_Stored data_

______________________________

/-- An operand that is no register fails to resolve for its SIB byte only: `EA_MODE3` is not reached (R134). -/
theorem State.effAddr_error_legal {s : State} {m : ModRM} {c : FatalCause} (h3 : m.mod ≠ 3) (h : s.effAddr m = .error c) :
    fatalLegal s.cfg c = true := by
  rcases State.effAddr_error h with ⟨h, _⟩ | ⟨_, _, rfl⟩
  · exact absurd h h3
  · simpa only [fatalLegal, bne_iff_ne] using h3

theorem State.readRM32_error_legal {s : State} {m : ModRM} {c : FatalCause} (h : s.readRM32 m = .error c) :
    fatalLegal s.cfg c = true := by
  unfold State.readRM32 at h
  split at h
  · cases h
  · rcases bind_eq_error.mp h with h | ⟨a, _, h⟩
    · exact State.effAddr_error_legal ‹_› h
    · exact State.memRead32_error_legal h

theorem State.readRM8_error_legal {s : State} {m : ModRM} {c : FatalCause} (h : s.readRM8 m = .error c) :
    fatalLegal s.cfg c = true := by
  unfold State.readRM8 at h
  split at h
  · cases h
  · rcases bind_eq_error.mp h with h | ⟨a, _, h⟩
    · exact State.effAddr_error_legal ‹_› h
    · exact State.memRead8_error_legal h

theorem State.writeRM32_error_legal {s : State} {m : ModRM} {v : Word} {c : FatalCause} (h : s.writeRM32 m v = .error c) :
    fatalLegal s.cfg c = true := by
  unfold State.writeRM32 at h
  split at h
  · cases h
  · rcases bind_eq_error.mp h with h | ⟨a, _, h⟩
    · exact State.effAddr_error_legal ‹_› h
    · exact State.memWrite32_error_legal h

theorem State.writeRM8_error_legal {s : State} {m : ModRM} {v : Byte} {c : FatalCause} (h : s.writeRM8 m v = .error c) :
    fatalLegal s.cfg c = true := by
  unfold State.writeRM8 at h
  split at h
  · cases h
  · rcases bind_eq_error.mp h with h | ⟨a, _, h⟩
    · exact State.effAddr_error_legal ‹_› h
    · exact State.memWrite8_error_legal h

theorem State.push32_error_legal {s : State} {v : Word} {c : FatalCause} (h : s.push32 v = .error c) :
    fatalLegal s.cfg c = true := by
  unfold State.push32 at h
  simp only [bind_eq_error, pure_eq_error, and_false, exists_false, or_false] at h
  exact State.memWrite32_error_legal h

theorem State.pop32_error_legal {s : State} {c : FatalCause} (h : s.pop32 = .error c) :
    fatalLegal s.cfg c = true := by
  unfold State.pop32 at h
  simp only [bind_eq_error, pure_eq_error, and_false, exists_false, or_false] at h
  exact State.memRead32_error_legal h

/-! ### What an instruction that completes can change -/

/-- The most a completed instruction can do to `s`: the parameters and the run state stay; at most one event is added;
memory stays, or takes one run of bytes below the bound.  Registers, flags, pc and console input are free here. -/
def Within (s t : State) : Prop :=
  SameRun s t ∧ (∃ es, t.events = s.events ++ es ∧ es.length ≤ 1) ∧
    (t.mem = s.mem ∨ ∃ (a : Nat) (bs : List Byte), a + bs.length ≤ s.cfg.memSize ∧ t.mem = Memory.writeBytes s.mem a bs)

/-- A state that differs in registers, flags and pc alone. -/
theorem Within.of_same {s t : State} (hr : SameRun s t) (he : t.events = s.events) (hm : t.mem = s.mem) : Within s t :=
  ⟨hr, ⟨[], by simp [he], by simp⟩, .inl hm⟩

/-- A state that has one event more. -/
theorem Within.of_event {s t : State} (hr : SameRun s t) {e : Event} (he : t.events = s.events ++ [e])
    (hm : t.mem = s.mem) : Within s t := ⟨hr, ⟨[e], he, by simp⟩, .inl hm⟩

/-- Registers, flags and pc may change after. -/
theorem Within.then_same {s t u : State} (h : Within s t) (hr : SameRun t u) (he : u.events = t.events)
    (hm : u.mem = t.mem) : Within s u := by
  obtain ⟨⟨a, b, c, d⟩, he', hm'⟩ := h
  obtain ⟨a', b', c', d'⟩ := hr
  refine ⟨⟨a'.trans a, b'.trans b, c'.trans c, d'.trans d⟩, ?_, ?_⟩
  · rw [he]; exact he'
  · rw [hm]; exact hm'

theorem State.memWrite32_within {s t : State} {a v : Word} (h : s.memWrite32 a v = .ok t) : Within s t := by
  obtain ⟨hr, rfl⟩ := State.memWrite32_inv h
  exact ⟨⟨rfl, rfl, rfl, rfl⟩, ⟨[], by simp, by simp⟩, .inr ⟨a.toNat, toLE v, hr, rfl⟩⟩

theorem State.memWrite8_within {s t : State} {a : Word} {v : Byte} (h : s.memWrite8 a v = .ok t) : Within s t := by
  obtain ⟨hr, rfl⟩ := State.memWrite8_inv h
  exact ⟨⟨rfl, rfl, rfl, rfl⟩, ⟨[], by simp, by simp⟩, .inr ⟨a.toNat, [v], hr, rfl⟩⟩

theorem State.writeRM32_within {s t : State} {m : ModRM} {v : Word} (h : s.writeRM32 m v = .ok t) : Within s t := by
  unfold State.writeRM32 at h
  split at h
  · cases h; exact .of_same ⟨rfl, rfl, rfl, rfl⟩ rfl rfl
  · obtain ⟨a, _, h⟩ := bind_eq_ok.mp h
    exact State.memWrite32_within h

theorem State.writeRM8_within {s t : State} {m : ModRM} {v : Byte} (h : s.writeRM8 m v = .ok t) : Within s t := by
  unfold State.writeRM8 at h
  split at h
  · cases h; exact .of_same (by simp [SameRun]) (by simp) (by simp)
  · obtain ⟨a, _, h⟩ := bind_eq_ok.mp h
    exact State.memWrite8_within h

theorem State.push32_within {s t : State} {v : Word} (h : s.push32 v = .ok t) : Within s t := by
  unfold State.push32 at h
  simp only [bind_eq_ok, pure_eq_ok] at h
  obtain ⟨u, hu, rfl⟩ := h
  exact (State.memWrite32_within hu).then_same ⟨rfl, rfl, rfl, rfl⟩ rfl rfl

theorem State.pop32_within {s t : State} {v : Word} (h : s.pop32 = .ok (v, t)) : Within s t := by
  unfold State.pop32 at h
  simp only [bind_eq_ok, pure_eq_ok, Prod.mk.injEq] at h
  obtain ⟨_, _, _, rfl⟩ := h
  exact .of_same ⟨rfl, rfl, rfl, rfl⟩ rfl rfl

/-! ### What an instruction can do -/

/-- Every instruction ends by `complete`: its rule's state, or the fatal stop its rule raised. -/
theorem exec_complete (i : Instr) (s : State) : ∃ r, exec i s = complete s r := by
  cases i <;>
    simp only [exec, execMovR32Imm32, execMovRm32Imm32, execMovRm8R8, execMovRm32R32, execMovR8Rm8,
    execMovR32Rm32, execAddRm32R32, execAddRm32Imm8, execSubRm32Imm8, execCmpRm32Imm8, execIncRm32, execIncR32,
    execPushR32, execPopR32, execPushImm32, execPushImm8, execCmpR32Rm32, execCmpAlImm8, execCmpEaxImm32,
    execJmpRel8, execJmpRel32, execJoRel8, execJnoRel8, execJcRel8, execJncRel8, execJzRel8, execJnzRel8,
    execJsRel8, execJnsRel8, execJlRel8, execJleRel8, execCallRel32, execRet, execLeave, execIntImm8, execInAlDx,
    execOutDxAl, execGrp83Unimplemented, execGrpFFUnimplemented, execUnrecognized, jumpIf] <;>
    exact ⟨_, rfl⟩

/-- The most an instruction can do: a fatal stop, for a cause of R251 where it is well-formed, or completion `Within`. -/
def Outcome (wf : Bool) (s t : State) : Prop :=
  (∃ c, t = s.raiseFatal c ∧ (wf = true → fatalLegal s.cfg c = true)) ∨ Within s t

theorem complete_outcome {s t : State} {r : Except FatalCause State} {wf : Bool} (h : complete s r = .next t)
    (he : ∀ c, r = .error c → wf = true → fatalLegal s.cfg c = true) (hk : ∀ u, r = .ok u → Within s u) :
    Outcome wf s t := by
  rcases complete_next.mp h with hr | ⟨c, hr, rfl⟩
  · exact .inr (hk t hr)
  · exact .inl ⟨c, rfl, he c hr⟩

/-- A rule that raises nothing and changes registers, flags and pc alone. -/
theorem ok_outcome {s t u : State} {wf : Bool} (h : complete s (.ok u) = .next t) (hr : SameRun s u)
    (he : u.events = s.events) (hm : u.mem = s.mem) : Outcome wf s t :=
  complete_outcome h (fun _ hc => by cases hc) fun v hv => by cases hv; exact .of_same hr he hm

/-- A rule that raises nothing and adds an event. -/
theorem event_outcome {s t u : State} {wf : Bool} (h : complete s (.ok u) = .next t) (hr : SameRun s u) {e : Event}
    (he : u.events = s.events ++ [e]) (hm : u.mem = s.mem) : Outcome wf s t :=
  complete_outcome h (fun _ hc => by cases hc) fun v hv => by cases hv; exact .of_event hr he hm

/-- A rule that makes one access and then changes registers, flags and pc alone. -/
theorem access_outcome {α : Type} {s t : State} {x : Except FatalCause α} {f : α → State} {wf : Bool}
    (h : complete s (x >>= fun a => pure (f a)) = .next t)
    (he : ∀ c, x = .error c → fatalLegal s.cfg c = true) (hk : ∀ a, x = .ok a → Within s (f a)) :
    Outcome wf s t :=
  complete_outcome h
    (fun c hc _ => he c (by simpa only [bind_eq_error, pure_eq_error, and_false, exists_false, or_false] using hc))
    (fun u hu => by
      simp only [bind_eq_ok, pure_eq_ok] at hu
      obtain ⟨a, ha, rfl⟩ := hu
      exact hk a ha)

______________________________

_Task_
Could you retype exactly the lines above, starting at the line that contains "s.pop32 = .error" and ending at the line that contains "t.events = s.events ++ [e])", and nothing more?

_Answer box_
theorem State.pop32_error_legal {s : State} {c : FatalCause} (h : s.pop32 = .error c) :
    fatalLegal s.cfg c = true := by
  unfold State.pop32 at h
  simp only [bind_eq_error, pure_eq_error, and_false, exists_false, or_false] at h
  exact State.memRead32_error_legal h

/-! ### What an instruction that completes can change -/

/-- The most a completed instruction can do to `s`: the parameters and the run state stay; at most one event is added;
memory stays, or takes one run of bytes below the bound.  Registers, flags, pc and console input are free here. -/
def Within (s t : State) : Prop :=
  SameRun s t ∧ (∃ es, t.events = s.events ++ es ∧ es.length ≤ 1) ∧
    (t.mem = s.mem ∨ ∃ (a : Nat) (bs : List Byte), a + bs.length ≤ s.cfg.memSize ∧ t.mem = Memory.writeBytes s.mem a bs)

/-- A state that differs in registers, flags and pc alone. -/
theorem Within.of_same {s t : State} (hr : SameRun s t) (he : t.events = s.events) (hm : t.mem = s.mem) : Within s t :=
  ⟨hr, ⟨[], by simp [he], by simp⟩, .inl hm⟩

/-- A state that has one event more. -/
theorem Within.of_event {s t : State} (hr : SameRun s t) {e : Event} (he : t.events = s.events ++ [e])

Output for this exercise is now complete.